TASK TO CARRY OUT: Search the records for the word "reserved" and copy every line in which it occurs.

*** Opening DATA PROVIDED ***

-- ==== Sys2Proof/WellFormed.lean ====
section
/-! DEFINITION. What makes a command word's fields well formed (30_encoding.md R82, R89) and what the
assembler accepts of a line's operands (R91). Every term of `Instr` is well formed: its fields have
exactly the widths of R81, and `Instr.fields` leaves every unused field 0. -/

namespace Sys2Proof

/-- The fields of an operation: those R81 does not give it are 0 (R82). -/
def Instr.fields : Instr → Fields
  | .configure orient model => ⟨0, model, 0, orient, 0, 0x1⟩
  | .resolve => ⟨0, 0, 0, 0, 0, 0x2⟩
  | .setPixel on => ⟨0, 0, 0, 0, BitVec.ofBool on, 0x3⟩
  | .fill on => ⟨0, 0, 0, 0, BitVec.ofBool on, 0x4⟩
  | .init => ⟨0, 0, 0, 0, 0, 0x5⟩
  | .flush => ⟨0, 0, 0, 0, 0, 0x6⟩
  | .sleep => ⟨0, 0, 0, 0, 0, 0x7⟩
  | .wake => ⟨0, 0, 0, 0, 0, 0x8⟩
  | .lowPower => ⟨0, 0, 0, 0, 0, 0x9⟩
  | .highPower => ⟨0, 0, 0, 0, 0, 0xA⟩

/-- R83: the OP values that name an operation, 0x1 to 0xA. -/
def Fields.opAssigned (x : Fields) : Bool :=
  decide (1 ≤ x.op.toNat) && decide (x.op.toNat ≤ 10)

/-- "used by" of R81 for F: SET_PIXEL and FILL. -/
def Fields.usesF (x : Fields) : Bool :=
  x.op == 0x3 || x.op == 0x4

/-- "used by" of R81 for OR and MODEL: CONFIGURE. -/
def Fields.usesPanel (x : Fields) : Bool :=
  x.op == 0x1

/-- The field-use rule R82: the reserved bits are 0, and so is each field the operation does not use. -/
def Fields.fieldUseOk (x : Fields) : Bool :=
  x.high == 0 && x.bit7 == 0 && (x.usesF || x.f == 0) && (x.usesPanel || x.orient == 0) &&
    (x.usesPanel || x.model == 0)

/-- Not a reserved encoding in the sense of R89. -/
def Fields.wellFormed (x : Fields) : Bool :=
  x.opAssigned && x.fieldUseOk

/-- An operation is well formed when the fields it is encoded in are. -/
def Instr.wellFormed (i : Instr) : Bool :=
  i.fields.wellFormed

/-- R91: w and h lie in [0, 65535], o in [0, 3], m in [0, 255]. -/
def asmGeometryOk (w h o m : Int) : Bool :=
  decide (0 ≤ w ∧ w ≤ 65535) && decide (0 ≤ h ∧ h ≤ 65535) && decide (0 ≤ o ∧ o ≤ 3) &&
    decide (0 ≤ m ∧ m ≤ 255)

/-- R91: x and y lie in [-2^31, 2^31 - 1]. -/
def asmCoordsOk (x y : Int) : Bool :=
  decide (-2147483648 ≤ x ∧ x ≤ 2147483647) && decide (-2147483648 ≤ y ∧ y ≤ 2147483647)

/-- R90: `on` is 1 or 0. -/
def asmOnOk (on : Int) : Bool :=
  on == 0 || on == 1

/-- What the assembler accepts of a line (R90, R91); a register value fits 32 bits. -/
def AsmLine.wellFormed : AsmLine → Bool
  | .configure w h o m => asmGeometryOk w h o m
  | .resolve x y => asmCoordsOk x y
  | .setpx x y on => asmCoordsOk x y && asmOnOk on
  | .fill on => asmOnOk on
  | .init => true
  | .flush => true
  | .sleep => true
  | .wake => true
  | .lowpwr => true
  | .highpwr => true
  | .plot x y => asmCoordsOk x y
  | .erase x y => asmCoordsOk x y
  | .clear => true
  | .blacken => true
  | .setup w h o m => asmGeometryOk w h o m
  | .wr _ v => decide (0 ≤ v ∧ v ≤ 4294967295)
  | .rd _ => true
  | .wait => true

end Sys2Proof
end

*** Closing DATA PROVIDED ***

SOLUTION:
/-- The field-use rule R82: the reserved bits are 0, and so is each field the operation does not use. -/
/-- Not a reserved encoding in the sense of R89. -/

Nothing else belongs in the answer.